▶ **ABOUT THIS EXERCISE**
Would you give the number of lines in the entries that contain the word "sbErrorOf"? Nothing else is needed.

═══ RECORDS SUPPLIED ═══

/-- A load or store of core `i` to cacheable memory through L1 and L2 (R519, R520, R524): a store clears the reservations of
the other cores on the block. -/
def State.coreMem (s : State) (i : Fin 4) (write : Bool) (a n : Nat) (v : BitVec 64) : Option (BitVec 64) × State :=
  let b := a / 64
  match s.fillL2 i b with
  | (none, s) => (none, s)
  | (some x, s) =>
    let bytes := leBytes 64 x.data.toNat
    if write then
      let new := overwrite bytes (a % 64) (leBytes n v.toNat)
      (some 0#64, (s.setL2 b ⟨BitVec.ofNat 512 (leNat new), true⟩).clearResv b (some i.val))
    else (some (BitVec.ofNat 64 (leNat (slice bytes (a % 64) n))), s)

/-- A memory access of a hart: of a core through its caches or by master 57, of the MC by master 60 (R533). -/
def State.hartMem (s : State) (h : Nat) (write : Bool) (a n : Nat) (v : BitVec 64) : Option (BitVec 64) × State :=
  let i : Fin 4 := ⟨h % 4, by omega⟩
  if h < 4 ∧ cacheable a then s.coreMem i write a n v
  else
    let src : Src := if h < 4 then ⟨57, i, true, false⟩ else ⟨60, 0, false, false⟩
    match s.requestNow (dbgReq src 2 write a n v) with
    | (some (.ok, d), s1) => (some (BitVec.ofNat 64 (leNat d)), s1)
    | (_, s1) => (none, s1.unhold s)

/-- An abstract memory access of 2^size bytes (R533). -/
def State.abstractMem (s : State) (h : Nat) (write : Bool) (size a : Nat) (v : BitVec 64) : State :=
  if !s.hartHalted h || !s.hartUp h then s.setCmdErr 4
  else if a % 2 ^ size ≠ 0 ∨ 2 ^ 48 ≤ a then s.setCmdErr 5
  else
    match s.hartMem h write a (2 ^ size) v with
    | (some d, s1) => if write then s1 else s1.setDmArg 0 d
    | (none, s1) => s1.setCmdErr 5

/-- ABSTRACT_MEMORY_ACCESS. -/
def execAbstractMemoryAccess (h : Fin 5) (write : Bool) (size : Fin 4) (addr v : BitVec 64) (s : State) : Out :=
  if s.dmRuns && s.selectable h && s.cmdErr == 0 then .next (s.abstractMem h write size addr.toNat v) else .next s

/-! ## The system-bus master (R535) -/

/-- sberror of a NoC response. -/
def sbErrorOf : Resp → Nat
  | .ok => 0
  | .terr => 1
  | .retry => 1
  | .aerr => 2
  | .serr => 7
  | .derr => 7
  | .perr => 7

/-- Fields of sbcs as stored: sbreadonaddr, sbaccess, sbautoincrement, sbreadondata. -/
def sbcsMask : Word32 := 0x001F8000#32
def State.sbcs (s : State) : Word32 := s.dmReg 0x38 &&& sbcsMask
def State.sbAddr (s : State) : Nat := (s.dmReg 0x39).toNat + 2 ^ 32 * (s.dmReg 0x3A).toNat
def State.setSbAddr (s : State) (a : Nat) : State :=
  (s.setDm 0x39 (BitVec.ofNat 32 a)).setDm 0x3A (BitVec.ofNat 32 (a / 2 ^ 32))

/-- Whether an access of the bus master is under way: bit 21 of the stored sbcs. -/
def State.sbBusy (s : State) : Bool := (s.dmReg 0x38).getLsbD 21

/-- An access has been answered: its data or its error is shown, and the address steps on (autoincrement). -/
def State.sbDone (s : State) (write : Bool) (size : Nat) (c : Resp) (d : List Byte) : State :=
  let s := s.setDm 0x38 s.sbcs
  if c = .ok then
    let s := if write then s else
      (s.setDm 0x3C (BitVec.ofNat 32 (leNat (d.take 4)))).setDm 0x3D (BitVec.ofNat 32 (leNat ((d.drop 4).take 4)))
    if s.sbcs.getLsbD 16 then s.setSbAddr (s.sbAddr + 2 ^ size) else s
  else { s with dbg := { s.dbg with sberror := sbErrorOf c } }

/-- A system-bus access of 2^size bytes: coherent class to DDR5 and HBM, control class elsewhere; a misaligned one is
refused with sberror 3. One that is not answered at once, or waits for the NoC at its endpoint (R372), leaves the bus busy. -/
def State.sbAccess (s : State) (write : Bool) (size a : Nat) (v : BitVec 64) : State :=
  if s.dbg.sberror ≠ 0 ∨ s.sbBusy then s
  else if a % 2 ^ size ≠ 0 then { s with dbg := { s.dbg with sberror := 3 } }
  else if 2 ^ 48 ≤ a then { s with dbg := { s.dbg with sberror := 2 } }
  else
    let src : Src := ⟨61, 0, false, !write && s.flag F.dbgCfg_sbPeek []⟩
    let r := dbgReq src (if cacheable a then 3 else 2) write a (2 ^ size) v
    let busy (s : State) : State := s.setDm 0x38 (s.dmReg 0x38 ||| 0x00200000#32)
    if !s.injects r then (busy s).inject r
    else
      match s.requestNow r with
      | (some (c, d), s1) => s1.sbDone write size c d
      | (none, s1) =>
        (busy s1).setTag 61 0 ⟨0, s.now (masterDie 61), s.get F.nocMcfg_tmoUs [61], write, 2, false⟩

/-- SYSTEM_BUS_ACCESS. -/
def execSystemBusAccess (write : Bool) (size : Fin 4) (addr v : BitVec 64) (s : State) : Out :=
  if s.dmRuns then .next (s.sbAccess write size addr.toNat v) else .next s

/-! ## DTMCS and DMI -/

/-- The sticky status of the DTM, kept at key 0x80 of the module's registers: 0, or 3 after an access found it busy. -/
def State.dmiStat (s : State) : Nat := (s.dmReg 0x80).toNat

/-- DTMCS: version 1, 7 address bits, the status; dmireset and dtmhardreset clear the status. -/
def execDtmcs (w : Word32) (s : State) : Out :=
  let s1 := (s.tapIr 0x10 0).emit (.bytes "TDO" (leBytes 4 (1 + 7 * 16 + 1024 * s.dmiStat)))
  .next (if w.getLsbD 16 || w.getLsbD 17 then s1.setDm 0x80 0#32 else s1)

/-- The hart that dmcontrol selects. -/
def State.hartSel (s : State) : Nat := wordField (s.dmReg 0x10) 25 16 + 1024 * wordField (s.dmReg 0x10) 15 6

═══

▶ **EXERCISE ANSWER**
2